*Provided data*:
# # # # #

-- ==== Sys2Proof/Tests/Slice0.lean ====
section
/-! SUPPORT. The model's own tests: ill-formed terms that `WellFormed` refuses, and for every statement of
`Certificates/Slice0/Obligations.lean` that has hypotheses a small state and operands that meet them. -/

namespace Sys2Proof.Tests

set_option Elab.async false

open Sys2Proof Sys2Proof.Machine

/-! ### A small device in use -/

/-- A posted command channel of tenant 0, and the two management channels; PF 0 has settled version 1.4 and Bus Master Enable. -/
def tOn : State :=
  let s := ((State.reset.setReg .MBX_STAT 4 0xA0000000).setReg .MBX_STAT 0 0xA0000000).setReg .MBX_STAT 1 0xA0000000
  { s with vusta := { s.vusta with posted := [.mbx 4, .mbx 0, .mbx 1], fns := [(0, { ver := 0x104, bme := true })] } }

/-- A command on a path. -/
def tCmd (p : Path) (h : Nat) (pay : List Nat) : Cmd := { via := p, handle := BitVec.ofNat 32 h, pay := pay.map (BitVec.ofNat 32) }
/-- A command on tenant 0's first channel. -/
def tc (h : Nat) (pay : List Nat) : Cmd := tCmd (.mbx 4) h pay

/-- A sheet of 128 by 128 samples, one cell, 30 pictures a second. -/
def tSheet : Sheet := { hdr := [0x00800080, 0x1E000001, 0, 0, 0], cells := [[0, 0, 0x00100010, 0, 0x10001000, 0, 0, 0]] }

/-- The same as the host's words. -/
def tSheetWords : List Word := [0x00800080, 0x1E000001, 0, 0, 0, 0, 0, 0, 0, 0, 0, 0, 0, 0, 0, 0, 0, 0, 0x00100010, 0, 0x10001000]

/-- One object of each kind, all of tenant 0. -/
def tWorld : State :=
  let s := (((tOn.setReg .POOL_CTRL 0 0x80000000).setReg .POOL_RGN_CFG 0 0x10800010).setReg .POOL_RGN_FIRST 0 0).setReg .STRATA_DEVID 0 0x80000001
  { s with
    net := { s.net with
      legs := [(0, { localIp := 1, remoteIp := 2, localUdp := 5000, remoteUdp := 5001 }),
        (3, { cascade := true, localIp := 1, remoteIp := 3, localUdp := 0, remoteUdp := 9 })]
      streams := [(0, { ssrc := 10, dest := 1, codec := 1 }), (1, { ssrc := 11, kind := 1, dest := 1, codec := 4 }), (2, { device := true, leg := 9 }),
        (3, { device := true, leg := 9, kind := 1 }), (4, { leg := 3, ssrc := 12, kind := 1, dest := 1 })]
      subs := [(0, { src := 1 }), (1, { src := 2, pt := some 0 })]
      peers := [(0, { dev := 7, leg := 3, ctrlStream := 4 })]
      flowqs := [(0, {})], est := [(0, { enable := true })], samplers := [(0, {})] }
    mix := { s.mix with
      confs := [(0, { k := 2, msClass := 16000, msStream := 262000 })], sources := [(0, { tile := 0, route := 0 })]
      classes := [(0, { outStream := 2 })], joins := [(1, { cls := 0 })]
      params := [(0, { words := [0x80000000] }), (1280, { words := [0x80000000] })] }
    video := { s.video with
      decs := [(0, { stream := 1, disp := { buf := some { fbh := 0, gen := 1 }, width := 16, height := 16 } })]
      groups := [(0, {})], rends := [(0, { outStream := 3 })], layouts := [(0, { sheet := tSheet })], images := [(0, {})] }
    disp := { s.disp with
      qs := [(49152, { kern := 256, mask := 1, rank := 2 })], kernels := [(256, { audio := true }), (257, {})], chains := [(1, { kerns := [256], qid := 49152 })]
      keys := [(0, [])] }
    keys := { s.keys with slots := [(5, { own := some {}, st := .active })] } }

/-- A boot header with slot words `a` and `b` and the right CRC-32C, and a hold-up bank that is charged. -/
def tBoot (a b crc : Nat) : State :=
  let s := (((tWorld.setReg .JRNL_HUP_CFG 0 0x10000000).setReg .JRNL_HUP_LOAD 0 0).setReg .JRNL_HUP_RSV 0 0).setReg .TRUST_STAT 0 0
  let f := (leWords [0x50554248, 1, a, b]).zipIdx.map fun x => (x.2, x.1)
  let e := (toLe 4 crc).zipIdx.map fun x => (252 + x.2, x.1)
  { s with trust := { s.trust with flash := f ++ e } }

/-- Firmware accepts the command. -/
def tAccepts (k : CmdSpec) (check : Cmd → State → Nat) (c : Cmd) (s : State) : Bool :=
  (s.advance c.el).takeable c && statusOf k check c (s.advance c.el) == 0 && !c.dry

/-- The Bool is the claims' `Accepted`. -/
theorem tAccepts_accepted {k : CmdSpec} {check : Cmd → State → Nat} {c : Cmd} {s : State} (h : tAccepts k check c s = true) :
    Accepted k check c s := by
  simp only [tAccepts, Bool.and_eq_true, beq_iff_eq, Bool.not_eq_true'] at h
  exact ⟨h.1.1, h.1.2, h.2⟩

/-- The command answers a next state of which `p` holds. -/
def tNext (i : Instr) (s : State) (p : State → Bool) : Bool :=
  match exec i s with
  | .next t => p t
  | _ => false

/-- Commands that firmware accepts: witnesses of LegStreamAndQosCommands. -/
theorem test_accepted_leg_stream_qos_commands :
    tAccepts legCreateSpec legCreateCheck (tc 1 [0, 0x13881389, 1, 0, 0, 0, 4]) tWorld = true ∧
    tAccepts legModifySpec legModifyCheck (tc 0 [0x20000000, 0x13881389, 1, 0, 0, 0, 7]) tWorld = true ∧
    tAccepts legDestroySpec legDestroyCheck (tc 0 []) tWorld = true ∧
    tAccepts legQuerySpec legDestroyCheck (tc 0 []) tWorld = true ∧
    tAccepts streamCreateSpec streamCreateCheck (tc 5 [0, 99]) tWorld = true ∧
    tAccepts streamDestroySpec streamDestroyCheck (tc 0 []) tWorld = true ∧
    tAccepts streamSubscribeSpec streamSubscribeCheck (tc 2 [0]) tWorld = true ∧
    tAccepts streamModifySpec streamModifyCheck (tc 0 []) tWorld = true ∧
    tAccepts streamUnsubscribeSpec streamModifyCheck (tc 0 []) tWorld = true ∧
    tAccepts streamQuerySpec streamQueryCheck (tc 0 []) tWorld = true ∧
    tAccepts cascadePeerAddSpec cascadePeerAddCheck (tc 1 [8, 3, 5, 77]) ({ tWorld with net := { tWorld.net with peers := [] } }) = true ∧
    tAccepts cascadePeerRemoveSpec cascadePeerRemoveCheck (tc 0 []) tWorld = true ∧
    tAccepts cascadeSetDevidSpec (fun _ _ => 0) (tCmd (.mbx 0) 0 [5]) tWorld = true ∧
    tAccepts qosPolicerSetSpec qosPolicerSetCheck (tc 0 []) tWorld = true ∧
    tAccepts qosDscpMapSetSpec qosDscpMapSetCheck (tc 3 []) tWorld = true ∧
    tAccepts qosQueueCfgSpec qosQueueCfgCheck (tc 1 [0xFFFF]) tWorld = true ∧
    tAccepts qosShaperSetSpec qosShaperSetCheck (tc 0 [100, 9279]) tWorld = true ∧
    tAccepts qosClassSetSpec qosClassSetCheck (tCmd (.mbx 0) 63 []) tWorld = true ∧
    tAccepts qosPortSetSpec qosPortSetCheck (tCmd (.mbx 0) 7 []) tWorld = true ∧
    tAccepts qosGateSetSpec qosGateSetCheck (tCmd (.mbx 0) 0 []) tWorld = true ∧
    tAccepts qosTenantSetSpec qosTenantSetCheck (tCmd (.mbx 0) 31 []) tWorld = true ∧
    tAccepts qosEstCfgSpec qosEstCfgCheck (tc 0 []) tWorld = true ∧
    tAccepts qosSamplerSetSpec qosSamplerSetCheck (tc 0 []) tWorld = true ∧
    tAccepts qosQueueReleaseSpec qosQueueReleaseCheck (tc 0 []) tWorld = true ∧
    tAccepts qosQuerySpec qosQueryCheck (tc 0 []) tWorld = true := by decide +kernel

# # # # #

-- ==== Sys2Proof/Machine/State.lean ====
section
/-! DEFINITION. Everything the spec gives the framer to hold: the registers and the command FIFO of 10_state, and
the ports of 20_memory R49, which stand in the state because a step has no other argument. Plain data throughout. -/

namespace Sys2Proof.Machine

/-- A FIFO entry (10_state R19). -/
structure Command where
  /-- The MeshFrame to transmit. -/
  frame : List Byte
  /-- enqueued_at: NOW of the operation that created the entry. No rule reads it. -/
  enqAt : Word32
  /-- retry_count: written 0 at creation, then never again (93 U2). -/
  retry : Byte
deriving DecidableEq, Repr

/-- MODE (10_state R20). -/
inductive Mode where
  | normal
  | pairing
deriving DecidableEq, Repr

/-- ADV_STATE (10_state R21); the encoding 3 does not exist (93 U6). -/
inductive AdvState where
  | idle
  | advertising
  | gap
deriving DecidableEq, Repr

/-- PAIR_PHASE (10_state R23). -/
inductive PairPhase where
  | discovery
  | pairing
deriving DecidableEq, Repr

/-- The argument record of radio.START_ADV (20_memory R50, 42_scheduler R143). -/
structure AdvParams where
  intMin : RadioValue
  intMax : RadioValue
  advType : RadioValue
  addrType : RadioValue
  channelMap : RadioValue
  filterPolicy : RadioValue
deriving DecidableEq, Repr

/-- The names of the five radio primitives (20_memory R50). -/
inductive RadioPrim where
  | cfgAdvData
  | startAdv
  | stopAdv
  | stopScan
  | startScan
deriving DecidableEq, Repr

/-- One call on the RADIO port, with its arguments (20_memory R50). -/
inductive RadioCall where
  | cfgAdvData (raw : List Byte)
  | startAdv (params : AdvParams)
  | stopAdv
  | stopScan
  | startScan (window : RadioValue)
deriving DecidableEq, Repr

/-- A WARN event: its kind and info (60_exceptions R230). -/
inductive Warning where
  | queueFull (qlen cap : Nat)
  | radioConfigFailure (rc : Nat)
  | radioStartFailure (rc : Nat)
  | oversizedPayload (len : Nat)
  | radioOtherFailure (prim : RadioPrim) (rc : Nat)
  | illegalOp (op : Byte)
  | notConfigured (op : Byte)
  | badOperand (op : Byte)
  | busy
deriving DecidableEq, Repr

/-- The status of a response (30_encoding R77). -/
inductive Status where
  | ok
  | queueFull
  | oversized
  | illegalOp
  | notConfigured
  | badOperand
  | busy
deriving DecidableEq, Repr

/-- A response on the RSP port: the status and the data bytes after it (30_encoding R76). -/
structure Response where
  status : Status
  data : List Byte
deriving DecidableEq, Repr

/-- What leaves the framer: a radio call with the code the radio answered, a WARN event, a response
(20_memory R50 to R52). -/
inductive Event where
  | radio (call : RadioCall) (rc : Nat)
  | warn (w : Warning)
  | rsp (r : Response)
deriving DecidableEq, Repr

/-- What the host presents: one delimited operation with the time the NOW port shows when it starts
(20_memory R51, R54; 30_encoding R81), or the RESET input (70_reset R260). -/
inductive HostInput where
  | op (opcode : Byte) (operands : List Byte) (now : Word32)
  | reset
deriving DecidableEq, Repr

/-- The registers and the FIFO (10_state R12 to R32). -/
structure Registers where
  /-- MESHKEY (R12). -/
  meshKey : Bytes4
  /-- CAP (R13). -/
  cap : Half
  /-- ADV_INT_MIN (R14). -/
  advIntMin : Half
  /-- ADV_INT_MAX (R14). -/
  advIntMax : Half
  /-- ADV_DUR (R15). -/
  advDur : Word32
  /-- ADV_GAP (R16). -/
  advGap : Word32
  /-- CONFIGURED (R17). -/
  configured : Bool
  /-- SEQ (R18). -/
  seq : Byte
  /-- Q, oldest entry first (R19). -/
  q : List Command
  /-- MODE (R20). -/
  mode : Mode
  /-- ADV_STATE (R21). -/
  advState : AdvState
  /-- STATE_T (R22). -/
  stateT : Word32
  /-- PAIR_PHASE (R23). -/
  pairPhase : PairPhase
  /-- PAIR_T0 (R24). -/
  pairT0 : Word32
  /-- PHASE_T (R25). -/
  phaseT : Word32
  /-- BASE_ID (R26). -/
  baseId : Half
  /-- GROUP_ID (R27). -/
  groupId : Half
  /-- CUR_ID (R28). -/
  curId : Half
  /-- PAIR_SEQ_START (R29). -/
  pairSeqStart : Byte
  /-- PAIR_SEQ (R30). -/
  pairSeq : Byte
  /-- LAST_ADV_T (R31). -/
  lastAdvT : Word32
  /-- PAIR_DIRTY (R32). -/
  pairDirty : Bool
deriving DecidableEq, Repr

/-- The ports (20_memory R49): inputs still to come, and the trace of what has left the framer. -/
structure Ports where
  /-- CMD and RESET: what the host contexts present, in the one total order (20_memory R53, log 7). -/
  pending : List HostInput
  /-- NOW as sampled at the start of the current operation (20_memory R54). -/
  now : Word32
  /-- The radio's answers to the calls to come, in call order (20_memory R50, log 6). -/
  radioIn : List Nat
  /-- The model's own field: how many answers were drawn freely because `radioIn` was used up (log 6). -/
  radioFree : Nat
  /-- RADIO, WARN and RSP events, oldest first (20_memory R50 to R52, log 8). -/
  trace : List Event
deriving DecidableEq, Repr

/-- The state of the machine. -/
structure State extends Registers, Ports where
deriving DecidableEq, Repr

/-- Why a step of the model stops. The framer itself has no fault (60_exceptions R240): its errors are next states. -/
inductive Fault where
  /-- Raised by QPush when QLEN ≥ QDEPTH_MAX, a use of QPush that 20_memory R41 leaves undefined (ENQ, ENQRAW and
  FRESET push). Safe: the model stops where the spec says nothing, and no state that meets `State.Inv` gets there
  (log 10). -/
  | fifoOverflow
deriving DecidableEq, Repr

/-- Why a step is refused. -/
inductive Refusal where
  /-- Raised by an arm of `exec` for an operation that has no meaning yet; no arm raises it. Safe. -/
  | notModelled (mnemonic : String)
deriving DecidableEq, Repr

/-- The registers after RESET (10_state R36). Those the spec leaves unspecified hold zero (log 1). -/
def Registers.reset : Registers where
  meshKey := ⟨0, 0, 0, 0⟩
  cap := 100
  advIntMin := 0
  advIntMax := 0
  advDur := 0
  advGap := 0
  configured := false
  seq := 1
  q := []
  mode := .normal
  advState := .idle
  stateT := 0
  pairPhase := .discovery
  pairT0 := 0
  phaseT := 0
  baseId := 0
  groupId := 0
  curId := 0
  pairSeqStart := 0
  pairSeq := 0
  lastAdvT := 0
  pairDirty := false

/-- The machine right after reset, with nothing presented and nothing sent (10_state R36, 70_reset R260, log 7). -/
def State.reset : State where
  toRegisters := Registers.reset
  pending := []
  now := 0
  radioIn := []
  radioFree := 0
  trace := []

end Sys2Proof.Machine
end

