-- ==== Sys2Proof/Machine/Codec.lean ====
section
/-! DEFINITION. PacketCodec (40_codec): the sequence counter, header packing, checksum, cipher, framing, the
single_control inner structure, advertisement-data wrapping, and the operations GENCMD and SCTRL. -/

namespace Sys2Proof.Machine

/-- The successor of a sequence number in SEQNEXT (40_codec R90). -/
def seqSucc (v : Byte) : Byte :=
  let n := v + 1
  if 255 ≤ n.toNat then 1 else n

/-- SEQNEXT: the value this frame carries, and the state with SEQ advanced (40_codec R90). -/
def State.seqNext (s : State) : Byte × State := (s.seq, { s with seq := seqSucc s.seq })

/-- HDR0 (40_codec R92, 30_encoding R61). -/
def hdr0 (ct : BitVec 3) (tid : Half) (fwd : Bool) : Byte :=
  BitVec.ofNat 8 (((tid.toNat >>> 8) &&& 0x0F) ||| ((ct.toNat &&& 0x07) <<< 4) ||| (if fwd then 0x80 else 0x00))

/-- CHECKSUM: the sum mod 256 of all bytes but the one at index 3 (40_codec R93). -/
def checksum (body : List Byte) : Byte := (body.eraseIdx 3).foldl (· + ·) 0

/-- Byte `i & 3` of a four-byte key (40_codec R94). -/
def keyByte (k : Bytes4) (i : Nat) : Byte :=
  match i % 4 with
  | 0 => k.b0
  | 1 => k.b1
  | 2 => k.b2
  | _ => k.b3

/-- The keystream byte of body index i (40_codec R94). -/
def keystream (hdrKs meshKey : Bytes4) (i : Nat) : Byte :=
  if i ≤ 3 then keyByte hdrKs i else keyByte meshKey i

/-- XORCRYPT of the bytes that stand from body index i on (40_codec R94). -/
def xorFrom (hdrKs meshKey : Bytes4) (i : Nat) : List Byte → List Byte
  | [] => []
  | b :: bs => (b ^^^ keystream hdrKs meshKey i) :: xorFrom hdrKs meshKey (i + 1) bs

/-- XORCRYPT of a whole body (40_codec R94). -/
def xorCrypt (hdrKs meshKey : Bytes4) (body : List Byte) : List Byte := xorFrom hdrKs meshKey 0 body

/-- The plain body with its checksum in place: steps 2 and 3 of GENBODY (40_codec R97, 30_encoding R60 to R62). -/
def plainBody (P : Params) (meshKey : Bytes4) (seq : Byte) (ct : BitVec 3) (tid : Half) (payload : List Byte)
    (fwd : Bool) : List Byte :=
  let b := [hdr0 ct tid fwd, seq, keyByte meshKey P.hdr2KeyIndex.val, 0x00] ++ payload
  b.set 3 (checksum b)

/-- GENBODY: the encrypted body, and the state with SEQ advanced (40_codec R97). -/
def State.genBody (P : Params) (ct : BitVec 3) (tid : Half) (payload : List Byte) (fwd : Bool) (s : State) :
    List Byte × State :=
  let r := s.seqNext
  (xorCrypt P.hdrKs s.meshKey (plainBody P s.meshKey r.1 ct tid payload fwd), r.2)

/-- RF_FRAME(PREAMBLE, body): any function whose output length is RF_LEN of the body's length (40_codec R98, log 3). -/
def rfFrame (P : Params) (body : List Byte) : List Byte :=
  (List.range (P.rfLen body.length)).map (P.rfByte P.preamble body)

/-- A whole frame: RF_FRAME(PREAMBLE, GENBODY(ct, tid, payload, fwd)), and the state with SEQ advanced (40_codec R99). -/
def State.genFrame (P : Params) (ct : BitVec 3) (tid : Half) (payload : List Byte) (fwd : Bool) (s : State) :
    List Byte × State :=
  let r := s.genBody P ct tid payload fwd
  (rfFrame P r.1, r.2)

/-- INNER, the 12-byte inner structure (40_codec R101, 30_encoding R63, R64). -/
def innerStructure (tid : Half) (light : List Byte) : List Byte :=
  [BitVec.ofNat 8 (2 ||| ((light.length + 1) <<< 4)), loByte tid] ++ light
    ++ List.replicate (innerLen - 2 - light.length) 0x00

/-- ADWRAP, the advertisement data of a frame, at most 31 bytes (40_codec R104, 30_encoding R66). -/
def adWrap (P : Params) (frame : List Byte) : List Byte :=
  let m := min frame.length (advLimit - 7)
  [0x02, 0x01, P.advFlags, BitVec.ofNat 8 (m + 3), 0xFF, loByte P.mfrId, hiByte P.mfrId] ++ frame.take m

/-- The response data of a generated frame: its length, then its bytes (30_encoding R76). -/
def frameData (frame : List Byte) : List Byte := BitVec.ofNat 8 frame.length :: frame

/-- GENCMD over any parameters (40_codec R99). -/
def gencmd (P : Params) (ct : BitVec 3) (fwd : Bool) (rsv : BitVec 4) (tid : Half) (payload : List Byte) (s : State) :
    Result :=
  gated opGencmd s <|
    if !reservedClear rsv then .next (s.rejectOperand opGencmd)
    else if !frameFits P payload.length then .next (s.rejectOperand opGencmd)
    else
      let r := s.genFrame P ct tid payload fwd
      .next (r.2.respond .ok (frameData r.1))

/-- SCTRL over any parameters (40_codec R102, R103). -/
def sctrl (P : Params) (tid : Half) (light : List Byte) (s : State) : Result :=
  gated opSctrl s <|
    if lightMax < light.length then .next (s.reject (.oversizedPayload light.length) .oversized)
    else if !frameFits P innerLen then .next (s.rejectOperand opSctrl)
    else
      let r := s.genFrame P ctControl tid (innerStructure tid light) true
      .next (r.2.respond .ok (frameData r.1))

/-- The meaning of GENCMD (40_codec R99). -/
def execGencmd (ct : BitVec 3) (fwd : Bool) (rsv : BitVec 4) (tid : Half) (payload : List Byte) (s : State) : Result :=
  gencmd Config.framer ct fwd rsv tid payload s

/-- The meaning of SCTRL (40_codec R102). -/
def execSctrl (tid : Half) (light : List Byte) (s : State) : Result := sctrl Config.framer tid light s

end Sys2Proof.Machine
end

# # # # #

*Activity*:
The listing above holds a line with "-- ==== Sys2Proof/Tests/Slice0.lean" and a line with "on a path. -/". Print the stretch from the first through the second, exactly and alone.

*Solution for this task*:
-- ==== Sys2Proof/Tests/Slice0.lean ====
section
/-! SUPPORT. The model's own tests: ill-formed terms that `WellFormed` refuses, and for every statement of
`Certificates/Slice0/Obligations.lean` that has hypotheses a small state and operands that meet them. -/

namespace Sys2Proof.Tests

set_option Elab.async false

open Sys2Proof Sys2Proof.Machine

/-! ### A small device in use -/

/-- A posted command channel of tenant 0, and the two management channels; PF 0 has settled version 1.4 and Bus Master Enable. -/
def tOn : State :=
  let s := ((State.reset.setReg .MBX_STAT 4 0xA0000000).setReg .MBX_STAT 0 0xA0000000).setReg .MBX_STAT 1 0xA0000000
  { s with vusta := { s.vusta with posted := [.mbx 4, .mbx 0, .mbx 1], fns := [(0, { ver := 0x104, bme := true })] } }

/-- A command on a path. -/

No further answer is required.